YOUR INSTRUCTIONS
Go through the data underneath and report how many lines hold the string "lossLimit", giving only the number.

MATERIAL PROVIDED
-- ==== Sys2Proof/Machine/Operands.lean ====
section
/-! DEFINITION. The operands of manage requests and the data of manage replies, byte by byte (R166, R168, R169): for each
table the fields a WRITE carries, with the ranges of its owning chapter, and the fields a READ returns. -/

namespace Sys2Proof.Machine

/-! ### Fields (R166) -/

def byte (n : Nat) : Byte := BitVec.ofNat 8 n

/-- A numeric field of two bytes. -/
def two (n : Nat) : List Byte := be16 (BitVec.ofNat 16 n)

/-- A value of the millisecond count: four bytes, most significant first. -/
def four (t : Time) : List Byte :=
  [t.extractLsb' 24 8, t.extractLsb' 16 8, t.extractLsb' 8 8, t.extractLsb' 0 8]

def nat2 (hi lo : Byte) : Nat := (word16 hi lo).toNat

/-- YES, SET and FAULTY are 1; NO, CLEAR and sound are 0. -/
def yes (b : Bool) : Byte := if b then 1 else 0

def inRange (lo hi n : Nat) : Bool := decide (lo ≤ n) && decide (n ≤ hi)

/-- NONE, none and ABSENT are 255 in a one-byte field and all bytes 255 in a wider one. -/
def oneOrNone : Option Nat → Byte
  | some n => byte n
  | none => 255

def twoOrNone : Option Nat → List Byte
  | some n => two n
  | none => [255, 255]

/-- An index below n carried in one byte. -/
def indexOf (n : Nat) (b : Byte) : Option (Fin n) := if h : b.toNat < n then some ⟨b.toNat, h⟩ else none

def flagOf (b : Byte) : Option Bool := if b = 1 then some true else if b = 0 then some false else none

/-! ### Names carried by their position (R166) -/

def linesCode : Lines → Byte
  | .a => 0
  | .b => 1
  | .both => 2

def linesOf (b : Byte) : Option Lines :=
  if b = 0 then some .a else if b = 1 then some .b else if b = 2 then some .both else none

def alarmCode : AlarmLevel → Byte
  | .high => 0
  | .low => 1

def alarmOf (b : Byte) : Option AlarmLevel := if b = 0 then some .high else if b = 1 then some .low else none

/-- The filtered level of an alarm line: HIGH, LOW or UNKNOWN. -/
def filteredCode : Option AlarmLevel → Byte
  | some l => alarmCode l
  | none => 2

def actionCode : Action → Byte
  | .halt => 0
  | .shedRegen => 1
  | .shedAll => 2
  | .derate => 3

def actionOf (b : Byte) : Option Action :=
  if b = 0 then some .halt else if b = 1 then some .shedRegen else if b = 2 then some .shedAll
  else if b = 3 then some .derate else none

def directionCode : Direction → Byte
  | .none => 0
  | .up => 1
  | .down => 2

def motionCode : Motion → Byte
  | .stopped => 0
  | .moving => 1
  | .levelling => 2

def doorStateCode : Door → Byte
  | .opened => 0
  | .closed => 1
  | .moving => 2

def zoneCode : Zone → Byte
  | .zoneOut => 0
  | .zoneIn => 1

def dutyCode : Duty → Byte
  | .normal => 0
  | .stopped => 1
  | .recall => 2
  | .parked => 3
  | .service => 4
  | .isolated => 5
  | .lost => 6
  | .disabled => 7

def runCode : Run → Byte
  | .idle => 0
  | .queued => 1
  | .starting => 2
  | .running => 3

def priorityCode : Option Priority → Byte
  | some .trapped => 0
  | some .recall => 1
  | some .service => 2
  | none => 255

/-- A direction d: 1 for UP and 2 for DOWN. -/
def travelCode : Travel → Byte
  | .up => 1
  | .down => 2

def stateCode : TransferState → Byte
  | .normal => 0
  | .outage => 1
  | .standby => 2
  | .recall => 3
  | .service => 4
  | .returning => 5

def causeCode : Cause → Byte
  | .switchOpen => 0
  | .switchInvalid => 1
  | .switchGenerator => 2
  | .switchUtility => 3
  | .warmUp => 4
  | .recallDone => 5
  | .retransferSet => 6
  | .retransferClear => 7

def rememberedCode : Option Remembered → Byte
  | some .recall => 0
  | some .service => 1
  | none => 255

def positionCode : Position → Byte
  | .utility => 0
  | .generator => 1
  | .opened => 2
  | .invalid => 3
  | .unknown => 4

def linkModeCode : LinkMode → Byte
  | .relay => 0
  | .master => 1
  | .handback => 2

/-- EMPTY, APPLY, START SERVICE (R176). -/
def deferredCode : Option Deferred → Byte
  | none => 0
  | some .apply => 1
  | some .startService => 2

/-- The fault set, SAFETY OPEN in bit 0 (07, byte layouts). -/
def faultsByte (f : FaultSet) : Byte :=
  byte (f.safetyOpen.toNat + 2 * f.driveFault.toNat + 4 * f.inspection.toNat + 8 * f.overload.toNat)

/-- The flags of a car record in the order of the car table: UNFIT, SHED, STALLED, ISOLATE PENDING, DISABLE PENDING. -/
def carFlagsByte (c : Car) : Byte :=
  byte (c.unfit.isSome.toNat + 2 * c.shed.toNat + 4 * c.stalled.toNat + 8 * c.isolatePending.toNat
    + 16 * c.disablePending.toNat)

/-! ### Tables: what a WRITE carries and a READ returns -/

/-- Car identity (R19): address 1..63, line assignment. -/
def readIdentity (fields : List Byte) : Option (Byte × Lines) :=
  match fields with
  | [address, lines] => if isCarAddress address then (linesOf lines).map (address, ·) else none
  | _ => none

def identityBytes (c : Car) : List Byte := [c.address.getD 255, linesCode c.lines]

/-- Car configuration (R20): class, group, recall floor override or ABSENT. -/
def readConfig (fields : List Byte) : Option CarConfig :=
  match fields with
  | [cls, group, override] =>
    match indexOf 16 cls, indexOf 8 group with
    | some c, some g =>
      if override = 255 then some ⟨c, g, none⟩
      else if override.toNat ≤ 127 then some ⟨c, g, some override.toNat⟩ else none
    | _, _ => none
  | _ => none

def configBytes (c : CarConfig) : List Byte := [byte c.cls.val, byte c.group.val, oneOrNone c.override]

/-- The ranges of the class table (R48). -/
def classInRange (c : ClassRec) : Bool :=
  inRange 0 100 c.a && inRange 0 500 c.k && inRange 30 60 c.b && inRange 0 300 c.acc && inRange 1 255 c.minProgress
    && inRange 1 30 c.startLimit && inRange 10 600 c.tripLimit

/-- Class record (R48). -/
def readClass (fields : List Byte) : Option ClassRec :=
  match fields with
  | [a, k1, k0, b, a1, a0, mp, sl, t1, t0] =>
    let c : ClassRec := ⟨a.toNat, nat2 k1 k0, b.toNat, nat2 a1 a0, mp.toNat, sl.toNat, nat2 t1 t0⟩
    if classInRange c then some c else none
  | _ => none

def classBytes (c : ClassRec) : List Byte :=
  [byte c.a] ++ two c.k ++ [byte c.b] ++ two c.acc ++ [byte c.minProgress, byte c.startLimit] ++ two c.tripLimit

/-- The ranges of the plant table (R49); G is 0 or 20..4000. -/
def plantInRange (t : Plant) : Bool :=
  (t.g == 0 || inRange 20 4000 t.g) && inRange 50 100 t.usePct && inRange 0 4000 t.baseKW && inRange 5 100 t.stepPct
    && inRange 0 20 t.revPct && inRange 0 1000 t.brakeKW && inRange 0 4000 t.staleKW && inRange 4000 7000 t.fOk
    && inRange 1 255 t.recoveryLimit && inRange 1 255 t.staleLimit && inRange 1 48 t.maxMoving && inRange 0 15 t.skipLimit
    && inRange 2 15 t.stallLimit && inRange 1 15 t.utilDepth && inRange 1 15 t.genDepth

/-- Plant table (R49), in the order of its table. -/
def readPlant (fields : List Byte) : Option Plant :=
  match fields with
  | [g1, g0, use, b1, b0, step, rev, k1, k0, s1, s0, f1, f0, settle, recovery, hold, stale, warm, l1, l0, moving, skip,
      stall, util, gen] =>
    let t : Plant :=
      { g := nat2 g1 g0, usePct := use.toNat, baseKW := nat2 b1 b0, stepPct := step.toNat, revPct := rev.toNat
        brakeKW := nat2 k1 k0, staleKW := nat2 s1 s0, fOk := nat2 f1 f0, settleCode := settle.toNat
        recoveryLimit := recovery.toNat, holdOff := hold.toNat, staleLimit := stale.toNat, warmUp := warm.toNat
        recallLimit := nat2 l1 l0, maxMoving := moving.toNat, skipLimit := skip.toNat, stallLimit := stall.toNat
        utilDepth := util.toNat, genDepth := gen.toNat }
    if plantInRange t then some t else none
  | _ => none

def plantBytes (t : Plant) : List Byte :=
  two t.g ++ [byte t.usePct] ++ two t.baseKW ++ [byte t.stepPct, byte t.revPct] ++ two t.brakeKW ++ two t.staleKW
    ++ two t.fOk ++ [byte t.settleCode, byte t.recoveryLimit, byte t.holdOff, byte t.staleLimit, byte t.warmUp]
    ++ two t.recallLimit ++ [byte t.maxMoving, byte t.skipLimit, byte t.stallLimit, byte t.utilDepth, byte t.genDepth]

/-- Car indices carried one byte each. -/
def readIndices : List Byte → Option (List CarIdx)
  | [] => some []
  | b :: rest =>
    match indexOf 48 b, readIndices rest with
    | some i, some is => some (i :: is)
    | _, _ => none

/-- No index stands twice. -/
def distinct : List CarIdx → Bool
  | [] => true
  | i :: rest => !rest.contains i && distinct rest

/-- The ranges of a group record (R89): at most 8 entries in the service list, none twice. -/
def groupInRange (g : GroupRec) : Bool :=
  inRange 0 127 g.recallFloor && inRange 0 16 g.maxRunning && inRange 0 8 g.serviceCount
    && inRange 0 8 g.serviceList.length && distinct g.serviceList

/-- Group record (R89); the service list is carried as its length and its entries (log entry 18). -/
def readGroup (fields : List Byte) : Option GroupRec :=
  match fields with
  | floor :: maxRunning :: count :: len :: list =>
    match readIndices list with
    | some is =>
      let g : GroupRec := ⟨floor.toNat, maxRunning.toNat, count.toNat, is⟩
      if groupInRange g && len.toNat == list.length then some g else none
    | none => none
  | _ => none

def indexBytes (l : List CarIdx) : List Byte := l.map fun i => byte i.val

def groupBytes (g : GroupRec) : List Byte :=
  [byte g.recallFloor, byte g.maxRunning, byte g.serviceCount, byte g.serviceList.length] ++ indexBytes g.serviceList

/-- The recall order list after a run of indices is written at a start position (R90). -/
def readRecallOrder (old : List CarIdx) (start : Nat) (run : List Byte) : Option (List CarIdx) :=
  match readIndices run with
  | some is =>
    let new := old.take start ++ is
    if start ≤ old.length && new.length ≤ 48 && distinct new then some new else none
  | none => none

/-- The list's length and the entries from a position on, up to 29 of them (R168). -/
def recallOrderBytes (l : List CarIdx) (start : Nat) : List Byte :=
  byte l.length :: indexBytes ((l.drop start).take 29)

/-- The ranges of a trip map entry (R108). -/
def tripInRange (t : TripEntry) : Bool := inRange 1 15 t.depth && inRange 0 100 t.percent

/-- Trip map entry (R108). -/
def readTrip (fields : List Byte) : Option TripEntry :=
  match fields with
  | [enable, level, depth, action, groups, percent] =>
    match flagOf enable, alarmOf level, actionOf action with
    | some e, some l, some a =>
      let t : TripEntry := ⟨e, l, depth.toNat, a, groups, percent.toNat⟩
      if tripInRange t then some t else none
    | _, _, _ => none
  | _ => none

def tripBytes (t : TripEntry) : List Byte :=
  [yes t.enabled, alarmCode t.level, byte t.depth, actionCode t.action, t.groups, byte t.percent]

/-- Schedule entry (R156). The address and the line assignment belong to CAR entries only (log entry 20). -/
def readSchedule (fields : List Byte) : Option ScheduleEntry :=
  match fields with
  | [used, kind, address, lines, value, mask] =>
    match flagOf used with
    | none => none
    | some u =>
      if inRange 0 63 value.toNat && inRange 0 63 mask.toNat then
        if kind = 1 then some ⟨u, .plant, value.toNat, mask.toNat⟩
        else if kind = 0 ∧ isCarAddress address then
          (linesOf lines).map fun l => ⟨u, .car address l, value.toNat, mask.toNat⟩
        else none
      else none
  | _ => none

def scheduleBytes (e : ScheduleEntry) : List Byte :=
  match e.target with
  | .car address lines => [yes e.used, 0, address, linesCode lines, byte e.value, byte e.mask]
  | .plant => [yes e.used, 1, 255, 255, byte e.value, byte e.mask]

/-- The ranges of the link settings (07, link settings table); the two addresses differ (R135). -/
def settingsInRange (l : LinkSettings) : Bool :=
  isNodeAddress l.partAddress && isNodeAddress l.plantNode && l.plantNode != l.partAddress
    && inRange 100 2000 l.replyLimit && inRange 20 2000 l.silenceLimit && inRange 10 1000 l.cyclePeriod
    && inRange 2 64 l.lossLimit && inRange 1 255 l.lineLimit

/-- Link settings record (R135). -/
def readSettings (fields : List Byte) : Option LinkSettings :=
  match fields with
  | [part, node, r1, r0, s1, s0, c1, c0, loss, line] =>
    let l : LinkSettings := ⟨part, node, nat2 r1 r0, nat2 s1 s0, nat2 c1 c0, loss.toNat, line.toNat⟩
    if settingsInRange l then some l else none
  | _ => none

def settingsBytes (l : LinkSettings) : List Byte :=
  [l.partAddress, l.plantNode] ++ two l.replyLimit ++ two l.silenceLimit ++ two l.cyclePeriod
    ++ [byte l.lossLimit, byte l.lineLimit]

/-! ### The four parts of a car status record (R168) -/

/-- Part 0: the live fields. A field "not yet heard" has a free byte (log entry 17). -/
def statusPart0 (c : Car) : List Byte :=
  (match c.live with
    | some l =>
      [1, byte l.floor, zoneCode l.zone, directionCode l.direction, motionCode l.motion, doorStateCode l.door,
        oneOrNone l.load, directionCode l.request, byte l.target] ++ be16 l.pulses ++ [faultsByte l.faults]
    | none => 0 :: (List.range 11).map Config.unheardByte)
  ++ [yes c.blocked] ++ four c.reportTime

/-- Part 1: the runtime fields. -/
def statusPart1 (c : Car) : List Byte :=
  [dutyCode c.duty, (c.prior.map dutyCode).getD 255, if c.pendingRecall then dutyCode .recall else 255, runCode c.run,
    priorityCode c.priority] ++ twoOrNone c.joinSeq
  ++ [byte c.skipCount, byte c.stallCount, byte c.missCount, byte c.stagnant, byte c.reverse, byte c.goodRun,
    yes c.moved, carFlagsByte c]

/-- Part 2: the figures in kW (R61), the direction and the times. -/
def statusPart2 (c : Car) : List Byte :=
  (match c.snapshot with
    | some f => two (kW f.start) ++ two (kW f.mRun) ++ two (kW f.rRun) ++ [travelCode f.dir]
    | none => [255, 255, 255, 255, 255, 255, 255])
  ++ two (kW c.m) ++ two (kW c.r) ++ four c.grantTime ++ four c.arrivalTime

/-- Part 3: the stored dispatch order, and the line marks and counts (log entry 19). -/
def statusPart3 (c : Car) : List Byte :=
  (match c.order with
    | some o => byte (orderBytes o).length :: orderBytes o
    | none => [0])
  ++ [yes c.lineA.faulty, byte c.lineA.count, yes c.lineB.faulty, byte c.lineB.count]

/-- Alarm status (R107). -/
def alarmStatusBytes (p : Part) (k : Fin 4) : List Byte :=
  let x := p.alarmStatus k
  [filteredCode (p.alarmFilter k).level, yes x.asserted, yes x.inEffect] ++ four x.changeTime

/-- The nine link counters (R137, R168), in the order of R137's table; the three ports of a counter in the order dispatch, A, B
(log entry 50). -/
def counterBytes (l : Link) : List Byte :=
  two l.dispatch.checkErrors ++ two l.carA.checkErrors ++ two l.carB.checkErrors ++ two l.malformed
    ++ two l.dispatch.overflow ++ two l.carA.overflow ++ two l.carB.overflow ++ two l.strays ++ two l.dropped

/-- The transfer record (R168). -/
def transferBytes (x : Supervisor) : List Byte :=
  [stateCode x.state, stateCode x.previous] ++ four x.changeTime
    ++ [causeCode x.cause, rememberedCode x.remembered, positionCode x.position]

/-- The plant report age (R166): one byte, then the age or 0. -/
def reportAgeBytes (p : Part) : List Byte :=
  match p.sup.report with
  | some r => 1 :: four (p.now - r.arrival)
  | none => [0, 0, 0, 0, 0]

/-- SUMMARY (R176). -/
def summaryBytes (p : Part) : List Byte :=
  [stateCode p.sup.state, linkModeCode p.master.mode] ++ two (kW p.adm.sumM) ++ two (kW p.adm.sumR)
    ++ two (kW p.capEff) ++ two (kW p.stepMax) ++ two (kW p.regenMax)
    ++ [byte p.queue.length, oneOrNone (p.queue.head?.map (·.val)), if p.gapOpen then 0 else 1,
      deferredCode p.mgmt.deferred] ++ be16 (p.mgmt.flags.zeroExtend 16) ++ [yes p.mgmt.locked] ++ reportAgeBytes p

end Sys2Proof.Machine
end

ANSWER BOX
2